Aphantaulax trifasciata is a species of ground spider in the genus Aphantaulax, family Gnaphosidae.

==Subspecies==
- Aphantaulax trifasciata trifasciata (O. P.-Cambridge, 1872) (Palearctic)
- Aphantaulax trifasciata trimaculata Simon, 1878 (France)

==Description==
Aphantaulax trifasciata can reach a length of 6–10 mm in females, of 4–7 mm in males. The body is oblong-oval shaped, narrow and pointed at the back. The body color is black, with a broad transverse band of white hairs on the fore margin of abdomen, a second interrupted transverse band in the middle of the abdomen and a longitudinal white stripe on the cephalothorax. On the extremity of the abdomen sometimes there are two white spots. Legs are yellow-brown.

==Distribution==
This species is present in the Palearctic realm. It is absent from Central Europe, Britain and Scandinavia.

==Habitat==
These spiders can be found under rocks and leaves, mainly on sea coasts or riverbanks.

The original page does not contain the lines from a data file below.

-- ==== Sys2Proof/Machine/Ops.lean ====
section
/-! DEFINITION. The named operations over contexts and registers; taking a trap and returning from one; and the common
order in which an instruction is checked, waits, acts and is followed to its completion (R71 to R74, R80, R81, R94, R95,
R252 to R260). -/

namespace Sys2Proof.Machine

/-- An operation or event of the device whose conditions do not hold does not take place: nothing changes (DEDUCED, log
entry 10). -/
def notNow (s : State) : Answer := .next s

/-- An operation from outside waits: for a page that a SCOPY holds, or for atomic credits. It is made again when either may
have changed (R301, R307). -/
def stall (s : State) (i : Instr) : State := { s with stalled := s.stalled ++ [i] }

/-- What waited is made again. -/
def unstall (s : State) : State := { s with agenda := s.stalled ++ s.agenda, stalled := [] }

/-! Contexts and sequencers -/

def fourSeqs : List Seqr := [.X, .L, .C, .S]

def getCtx (s : State) (id : CtxId) : Option Ctx := s.ctxs.find? fun c => c.id == id

def modCtx (s : State) (id : CtxId) (f : Ctx → Ctx) : State :=
  { s with ctxs := s.ctxs.map fun c => if c.id = id then f c else c }

def Ctx.seq (c : Ctx) : Seqr → Seq
  | .X => c.x | .L => c.l | .C => c.c | .S => c.s

def Ctx.setSeq (c : Ctx) (q : Seqr) (v : Seq) : Ctx :=
  match q with
  | .X => { c with x := v }
  | .L => { c with l := v }
  | .C => { c with c := v }
  | .S => { c with s := v }

def Ctx.modSeq (c : Ctx) (q : Seqr) (f : Seq → Seq) : Ctx := c.setSeq q (f (c.seq q))

def modSeq (s : State) (id : CtxId) (q : Seqr) (f : Seq → Seq) : State := modCtx s id fun c => c.modSeq q f

def modCore (s : State) (n : Nat) (f : CoreState → CoreState) : State := { s with cores := s.cores.modify n f }

/-- The context of a sequencer. -/
def ctxOf (q : SeqId) : CtxId := { core := q.core, slot := q.slot }

/-! Registers (R74) -/

/-- A scalar register as a sequencer reads it: s0 reads 0, s32 to s63 are shared. -/
def Ctx.rS (c : Ctx) (q : Seqr) (r : SReg) : Word :=
  if r = 0 then 0
  else if r.toNat < 32 then (c.seq q).sreg.toList.getD r.toNat 0
  else c.shared.toList.getD (r.toNat - 32) 0

/-- A scalar register written; a write to s0 is discarded. -/
def Ctx.wS (c : Ctx) (q : Seqr) (r : SReg) (v : Word) : Ctx :=
  if r = 0 then c
  else if r.toNat < 32 then c.modSeq q fun x => { x with sreg := x.sreg.setIfInBounds r.toNat v }
  else { c with shared := c.shared.setIfInBounds (r.toNat - 32) v }

/-- A guard; g0 is true. -/
def Ctx.rG (c : Ctx) (q : Seqr) (g : GReg) : Bool := g == 0 || (c.seq q).guards.getLsbD g.toNat

/-- A guard written; a write to g0 is discarded. -/
def Ctx.wG (c : Ctx) (q : Seqr) (g : GReg) (b : Bool) : Ctx :=
  if g = 0 then c
  else c.modSeq q fun x =>
    { x with guards := if b then x.guards ||| (1#16 <<< g.toNat) else x.guards &&& ~~~ (1#16 <<< g.toNat) }

def VecReg.reset : VecReg := { data := 0, tag := .raw, pen := 0 }

def Ctx.rV (c : Ctx) (v : VReg) : VecReg := c.vreg.toList.getD v.toNat .reset
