-- ==== Sys2Proof/Machine/Fabric.lean ====
section
/-! DEFINITION. Requests that leave over the Felened fabric, and the responses that instructions wait for (R302 to
R305). -/

namespace Sys2Proof.Machine

/-- The endpoint and guest-physical address that a fabric address names (R304). -/
def fabEndpoint (a : Nat) : Nat := (a - Config.fabricBase) / 2 ^ 39
def fabOffset (a : Nat) : Nat := (a - Config.fabricBase) % 2 ^ 39

def fabIdValid (s : State) : Bool := s.fabid.getLsbD 63
def fabIdOf (s : State) : BitVec 16 := (s.fabid.extractLsb' 0 10).setWidth 16

/-- The ports of a routing entry (R305). -/
def routeMask (s : State) (ix : Nat) : BitVec 12 := (alGet s.froute ix).getD 0

/-- The port that reaches an endpoint. -/
def routePort (s : State) (e : Nat) : Option Nat := (List.range 12).find? fun p => (routeMask s e).getLsbD p

/-- A tag may pass a port (R302). -/
def tagAllowed (s : State) (port : Nat) (tag : BitVec 8) : Bool := (s.fpmap.getD port 0).getLsbD tag.toNat

/-- A drop logged (R303): DIR, PORT, PTAG and SOURCE. -/
def logDrop (s : State) (ingress : Bool) (port : Nat) (tag : BitVec 8) (source : Nat) : State :=
  let w : Word :=
    (BitVec.ofNat 64 (if ingress then 1 else 0) <<< 61) ||| (BitVec.ofNat 64 (port % 16) <<< 57)
      ||| (tag.setWidth 64 <<< 49) ||| BitVec.ofNat 64 (source % 1024)
  { s with fablog := s.fablog.push 16 (w, 0) }

/-- What stops a request at its own device: the trap, with the drop logged (R302, R305). -/
def fabEgress (s : State) (p : BitVec 4) (a : Nat) : Except (State × Nat) Nat :=
  if !fabIdValid s then .error (s, 0x12)
  else
    match routePort s (fabEndpoint a) with
    | none => .error (s, 0x12)
    | some port =>
      if s.fabDown.contains port then .error (s, 0x12)
      else
        let tag := (getPolder s p).ptag
        if tagAllowed s port tag then .ok port
        else .error (logDrop s false port tag (fabEndpoint a), 0x0B)

/-- A request packet of a polder. -/
def fabPacket (s : State) (p : BitVec 4) (type : BitVec 8) (a n : Nat) (op : BitVec 8) (data : List Byte) : Packet :=
  { type := type, ptag := (getPolder s p).ptag, flits := (data.length + 63) / 64, mc := false
    dest := BitVec.ofNat 16 (fabEndpoint a), src := fabIdOf s, rtag := BitVec.ofNat 64 s.nextRtag
    addr := BitVec.ofNat 64 (fabOffset a), size := n, op := op, data := data }

/-- One request sent: the port, the packet, and who waits for its response. -/
def fabSend (s : State) (id : CtxId) (q : Seqr) (x : Option Nat) (port a va n : Nat) (isRead : Bool) (p : Packet) :
    State × Word :=
  ({ s with
     outbox := s.outbox ++ [.packet port p]
     nextRtag := s.nextRtag + 1
     fabReqs := s.fabReqs ++
       [{ rtag := p.rtag, ctx := id, seq := q, xfer := x, port := port, addr := a, va := va, size := n, isRead := isRead
          since := s.cycle }] },
   p.rtag)

/-- Every piece of a list passes egress, or the first that does not. -/
def fabCheckAll (s : State) (p : BitVec 4) : List Nat → Except (State × Nat) Unit
  | [] => .ok ()
  | a :: l =>
    match fabEgress s p a with
    | .error e => .error e
    | .ok _ => fabCheckAll s p l

/-- Read requests for pieces (address, length, virtual address), and their tags. -/
def fabReads (s : State) (id : CtxId) (q : Seqr) (x : Option Nat) (p : BitVec 4) :
    List (Nat × Nat × Nat) → State × List Word
  | [] => (s, [])
  | (a, n, va) :: l =>
    match fabEgress s p a with
    | .error e => (e.1, [])
    | .ok port =>
      let r := fabSend s id q x port a va n true (fabPacket s p 1 a n 0 [])
      let t := fabReads r.1 id q x p l
      (t.1, r.2 :: t.2)

/-- Write requests for pieces (address, bytes, virtual address), and their tags. -/
def fabWrites (s : State) (id : CtxId) (q : Seqr) (x : Option Nat) (p : BitVec 4) :
    List (Nat × List Byte × Nat) → State × List Word
  | [] => (s, [])
  | (a, bs, va) :: l =>
    match fabEgress s p a with
    | .error e => (e.1, [])
    | .ok port =>
      let r := fabSend s id q x port a va bs.length false (fabPacket s p 2 a bs.length 0 bs)
      let t := fabWrites r.1 id q x p l
      (t.1, r.2 :: t.2)

/-- Bytes that a response brought are all there. -/
def fabHas (fab : List Host.Cell) (a n : Nat) : Bool := (List.range n).all fun i => (alGet fab (a + i)).isSome

def fabBytes (fab : List Host.Cell) (a n : Nat) : List Byte := (List.range n).map fun i => (alGet fab (a + i)).getD 0

/-- Bytes put where a waiting instruction or transfer finds them. -/
def fabPut (fab : List Host.Cell) (a : Nat) : List Byte → List Host.Cell
  | [] => fab
  | b :: l => fabPut (alSet fab a b) (a + 1) l

def Seg.fabric (x : Seg) : Bool := physKind x.pa == .fabric

/-- The bytes of translated pieces, those of the fabric from what responses brought. -/
def segsReadFab (s : State) (fab : List Host.Cell) : List Seg → List Byte
  | [] => []
  | x :: l =>
    (if x.fabric then fabBytes fab x.pa x.len else physRead s x.key x.pa x.len) ++ segsReadFab s fab l

/-- Pieces of the fabric with the bytes that go to them, and the others. -/
def splitWrites : List Seg → List Byte → List (Seg × List Byte)
  | [], _ => []
  | x :: l, bs => (x, bs.take x.len) :: splitWrites l (bs.drop x.len)

end Sys2Proof.Machine
end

They usually hunt at night.

==Bibliography==
- Hu, J. L. & Wu, W. G. (1989). Spiders from agricultural regions of Xinjiang Uygur Autonomous Region, China. Shandong University Publishing House, Jinan, 435 pp.
- Kamura, T. (2009). Trochanteriidae, Gnaphosidae, Prodidomidae, Corinnidae. In: Ono, H. (ed.) The Spiders of Japan with keys to the families and genera and illustrations of the species. Tokai University Press, Kanagawa, pp. 482–500, 551-557
- Levy, G. (2002). Spiders of the genera Micaria and Aphantaulax (Araneae, Gnaphosidae) from Israel. Israel Journal of Zoology 48: 111-134.
- Murphy, J. (2007). Gnaphosid genera of the world. British Arachnological Society, St Neots, Cambs 1, i-xii, 1-92; 2:i-11, 93-605
- Roberts, M. J. (1995). Collins Field Guide: Spiders of Britain & Northern Europe. HarperCollins, London, 383 pp.